The latent vector $\mathbf{Z}$ can be linearly interpolated to:

* the target locations $\mathbf{Y_T = A_g \, Z}$, or 

* the observation locations $\mathbf{Y = A_d \, Z + \tau W}$. 

In the latter case, $\tau$ is the standard deviation of the noise modelling the error of observation and the modelling error.
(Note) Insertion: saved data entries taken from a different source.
-- ==== Sys2Proof/Machine/Motor.lean ====
section
/-! DEFINITION. The motor and drive operations, the unrecognized unit and BOOT_DONE (40_motor). -/

namespace Sys2Proof.Machine

/-- DRIVE (40_motor R106). -/
def execDrive (s : State) : Host.Outcome State Fault Refusal :=
  .next (msmStep (Car.startFrom .forward) s)

/-- ACCELERATE (40_motor R108): each side from its own duty. -/
def execAccelerate (s : State) : Host.Outcome State Fault Refusal :=
  .next (msmStep (fun c => ((c.bump stepDuty .left).bump stepDuty .right, .ok)) s)

/-- BRAKE (40_motor R110). -/
def execBrake (s : State) : Host.Outcome State Fault Refusal :=
  .next (msmStep (fun c => ((c.bump (-stepDuty) .left).bump (-stepDuty) .right, .ok)) s)

/-- STOP (40_motor R112). -/
def execStop (s : State) : Host.Outcome State Fault Refusal :=
  .next (msmStep (fun _ => (⟨Motor.halted, Motor.halted⟩, .ok)) s)

/-- TURN_LEFT (40_motor R114): the left side only. -/
def execTurnLeft (s : State) : Host.Outcome State Fault Refusal :=
  .next (msmStep (fun c => (c.bump (-stepDuty) .left, .ok)) s)

/-- TURN_RIGHT (40_motor R116): the right side only. -/
def execTurnRight (s : State) : Host.Outcome State Fault Refusal :=
  .next (msmStep (fun c => (c.bump (-stepDuty) .right, .ok)) s)

/-- REVERSE (40_motor R118). -/
def execReverse (s : State) : Host.Outcome State Fault Refusal :=
  .next (msmStep (Car.startFrom .backward) s)

/-- UNRECOGNIZED (40_motor R123): one diagnostic, no status, nothing else. -/
def execUnrecognized (_bytes : List Byte) (s : State) : Host.Outcome State Fault Refusal :=
  .next (returnsNothing (emit .unrecognizedCommand s))

/-- BOOT_DONE (40_motor R120): reflect CarState, then phase IDLE. -/
def execBootDone (s : State) : Host.Outcome State Fault Refusal :=
  .next (if s.phase = .boot then
      settle s (match reflect s with
        | .error k => .error k
        | .ok t => .ok (returns .ok { t with phase := .idle }))
    else refuse .bootDoneTwice s)

end Sys2Proof.Machine
end

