-- ==== Sys2Proof/Machine/Core.lean ====
section
/-! DEFINITION. The model behind the host's interface. -/

def Sys2Proof.core : Host.Core := { State := Sys2Proof.Machine.State, Fault := Sys2Proof.Machine.Fault, Refusal := Sys2Proof.Machine.Refusal, step := Sys2Proof.Machine.step, reset := Sys2Proof.Machine.State.reset }
end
The number of observations is $p$.

In this case, the precision matrix of the vector $\mathbf{(Z, Y_D)}$ is:
$$
  \mathbf{
    \tilde{Q} = \tilde{\Sigma}^{-1}=
      \begin{bmatrix}\mathbf{Q+\tau^{-2}A_d^T A_d} & \mathbf{-\tau^{-2}A_d^T} \\ \mathbf{-\tau^{-2}A_d} & \mathbf{\tau^{-2}I_p} \end{bmatrix}
  } 
$$
From this expression the kriging and the conditional simulation can be derived:
    
* the Kriging of $\mathbf{Z}$ is $E\{\mathbf{Z|Y = y}\} = \tau^{-2}\mathbf{(Q + \tau^{-2}A_d^TA_d)^{-1}A_d^T y}$

* the conditional variance is $Cov\{\mathbf{Z|Y = y}\} = \mathbf{(Q + \tau^{-2}A_d^TA_d)^{-1}}$

* the non conditional simulation is $\mathbf{(S, S_D)\sim \mathcal{N}(0, \tilde{Q}^{-1})}$
        
* the conditional simulation of the latent vector is $\mathbf{S_{|Y=y} = S + \tau^{-2} (Q+ \tau^{-2}A_d^TA_d)^{-1} A_d^T(y - S_D)}$
        
The estimated or simulated latent vector can be linearly interpolated to any target grid.